• [EXERCISE INSTRUCTIONS]
Once you reach the line containing "keeps : ∀ j, j" in the data below, restate each line word for word up to and including the one containing "buflen_eq := hb".

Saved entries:
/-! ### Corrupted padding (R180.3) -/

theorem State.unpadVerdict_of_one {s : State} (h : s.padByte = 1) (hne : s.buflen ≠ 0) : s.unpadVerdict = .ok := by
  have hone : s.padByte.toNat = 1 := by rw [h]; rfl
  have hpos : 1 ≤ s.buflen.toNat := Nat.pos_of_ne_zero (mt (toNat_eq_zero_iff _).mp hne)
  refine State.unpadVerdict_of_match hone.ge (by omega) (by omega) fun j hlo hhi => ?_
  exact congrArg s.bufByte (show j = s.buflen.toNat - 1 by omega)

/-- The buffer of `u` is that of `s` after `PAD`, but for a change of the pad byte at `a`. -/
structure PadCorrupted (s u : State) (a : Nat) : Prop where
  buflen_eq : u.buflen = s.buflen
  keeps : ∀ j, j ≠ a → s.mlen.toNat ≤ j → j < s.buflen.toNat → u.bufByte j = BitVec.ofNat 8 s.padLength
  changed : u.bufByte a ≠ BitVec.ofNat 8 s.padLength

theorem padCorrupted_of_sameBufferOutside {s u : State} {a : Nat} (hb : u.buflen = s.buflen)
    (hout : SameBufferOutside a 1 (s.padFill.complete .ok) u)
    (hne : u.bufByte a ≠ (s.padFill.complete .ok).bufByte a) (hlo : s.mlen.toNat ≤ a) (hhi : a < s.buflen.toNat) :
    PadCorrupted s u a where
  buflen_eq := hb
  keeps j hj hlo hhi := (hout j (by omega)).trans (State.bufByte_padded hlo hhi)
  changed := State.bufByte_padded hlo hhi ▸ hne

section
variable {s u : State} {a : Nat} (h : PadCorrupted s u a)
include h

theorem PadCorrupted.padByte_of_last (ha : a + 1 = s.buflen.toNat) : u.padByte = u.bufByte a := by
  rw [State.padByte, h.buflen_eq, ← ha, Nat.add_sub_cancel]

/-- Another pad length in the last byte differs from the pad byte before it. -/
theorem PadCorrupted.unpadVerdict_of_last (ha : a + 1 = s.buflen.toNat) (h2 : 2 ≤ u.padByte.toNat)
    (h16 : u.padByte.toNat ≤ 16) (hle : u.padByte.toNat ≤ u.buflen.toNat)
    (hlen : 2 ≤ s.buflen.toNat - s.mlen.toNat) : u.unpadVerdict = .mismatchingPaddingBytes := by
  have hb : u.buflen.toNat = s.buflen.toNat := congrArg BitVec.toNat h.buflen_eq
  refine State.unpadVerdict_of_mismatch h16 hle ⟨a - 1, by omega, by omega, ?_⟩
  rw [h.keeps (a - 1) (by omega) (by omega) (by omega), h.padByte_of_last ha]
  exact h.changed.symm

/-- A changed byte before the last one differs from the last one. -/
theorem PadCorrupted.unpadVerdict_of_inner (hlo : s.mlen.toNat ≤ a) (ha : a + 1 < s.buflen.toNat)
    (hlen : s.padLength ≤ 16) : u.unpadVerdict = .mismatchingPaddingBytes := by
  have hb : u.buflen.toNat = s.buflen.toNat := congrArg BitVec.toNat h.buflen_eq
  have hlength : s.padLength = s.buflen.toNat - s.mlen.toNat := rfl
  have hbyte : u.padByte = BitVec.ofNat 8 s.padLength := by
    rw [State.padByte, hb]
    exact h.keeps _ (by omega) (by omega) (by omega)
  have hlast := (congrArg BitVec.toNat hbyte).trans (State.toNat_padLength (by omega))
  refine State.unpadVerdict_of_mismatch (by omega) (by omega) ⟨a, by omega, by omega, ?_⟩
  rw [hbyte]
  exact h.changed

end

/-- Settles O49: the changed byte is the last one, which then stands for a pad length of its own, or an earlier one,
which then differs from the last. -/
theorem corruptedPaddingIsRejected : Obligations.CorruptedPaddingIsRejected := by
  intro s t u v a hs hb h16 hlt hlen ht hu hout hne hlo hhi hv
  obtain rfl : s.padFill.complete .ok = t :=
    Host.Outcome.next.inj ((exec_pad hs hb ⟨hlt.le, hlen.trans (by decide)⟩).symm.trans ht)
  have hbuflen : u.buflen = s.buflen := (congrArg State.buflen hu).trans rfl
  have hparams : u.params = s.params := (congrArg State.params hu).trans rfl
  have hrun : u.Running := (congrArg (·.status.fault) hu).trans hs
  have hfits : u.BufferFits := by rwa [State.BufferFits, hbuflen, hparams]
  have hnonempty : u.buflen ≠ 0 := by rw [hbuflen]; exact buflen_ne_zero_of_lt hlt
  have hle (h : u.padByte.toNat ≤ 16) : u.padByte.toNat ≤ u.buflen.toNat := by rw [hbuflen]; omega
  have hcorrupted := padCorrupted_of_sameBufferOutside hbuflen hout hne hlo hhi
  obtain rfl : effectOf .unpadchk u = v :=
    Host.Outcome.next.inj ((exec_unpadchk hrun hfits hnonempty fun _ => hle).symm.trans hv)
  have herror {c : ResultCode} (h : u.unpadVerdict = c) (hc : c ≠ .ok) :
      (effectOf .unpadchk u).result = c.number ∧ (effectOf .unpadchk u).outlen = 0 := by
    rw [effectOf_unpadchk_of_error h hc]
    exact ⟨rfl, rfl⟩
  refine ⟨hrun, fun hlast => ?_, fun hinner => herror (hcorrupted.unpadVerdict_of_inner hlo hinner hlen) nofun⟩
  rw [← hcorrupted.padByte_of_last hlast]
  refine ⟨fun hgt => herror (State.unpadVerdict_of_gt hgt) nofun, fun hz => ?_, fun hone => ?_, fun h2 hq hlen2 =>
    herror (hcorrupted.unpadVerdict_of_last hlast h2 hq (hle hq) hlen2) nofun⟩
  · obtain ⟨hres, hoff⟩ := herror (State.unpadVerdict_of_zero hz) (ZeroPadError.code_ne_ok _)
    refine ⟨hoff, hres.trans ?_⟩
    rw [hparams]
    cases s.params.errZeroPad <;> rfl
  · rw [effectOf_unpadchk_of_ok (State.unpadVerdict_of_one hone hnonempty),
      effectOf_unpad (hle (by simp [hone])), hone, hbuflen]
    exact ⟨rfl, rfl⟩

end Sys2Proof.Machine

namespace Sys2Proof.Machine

• [EXERCISE SOLUTION]
  keeps : ∀ j, j ≠ a → s.mlen.toNat ≤ j → j < s.buflen.toNat → u.bufByte j = BitVec.ofNat 8 s.padLength
  changed : u.bufByte a ≠ BitVec.ofNat 8 s.padLength

theorem padCorrupted_of_sameBufferOutside {s u : State} {a : Nat} (hb : u.buflen = s.buflen)
    (hout : SameBufferOutside a 1 (s.padFill.complete .ok) u)
    (hne : u.bufByte a ≠ (s.padFill.complete .ok).bufByte a) (hlo : s.mlen.toNat ≤ a) (hhi : a < s.buflen.toNat) :
    PadCorrupted s u a where
  buflen_eq := hb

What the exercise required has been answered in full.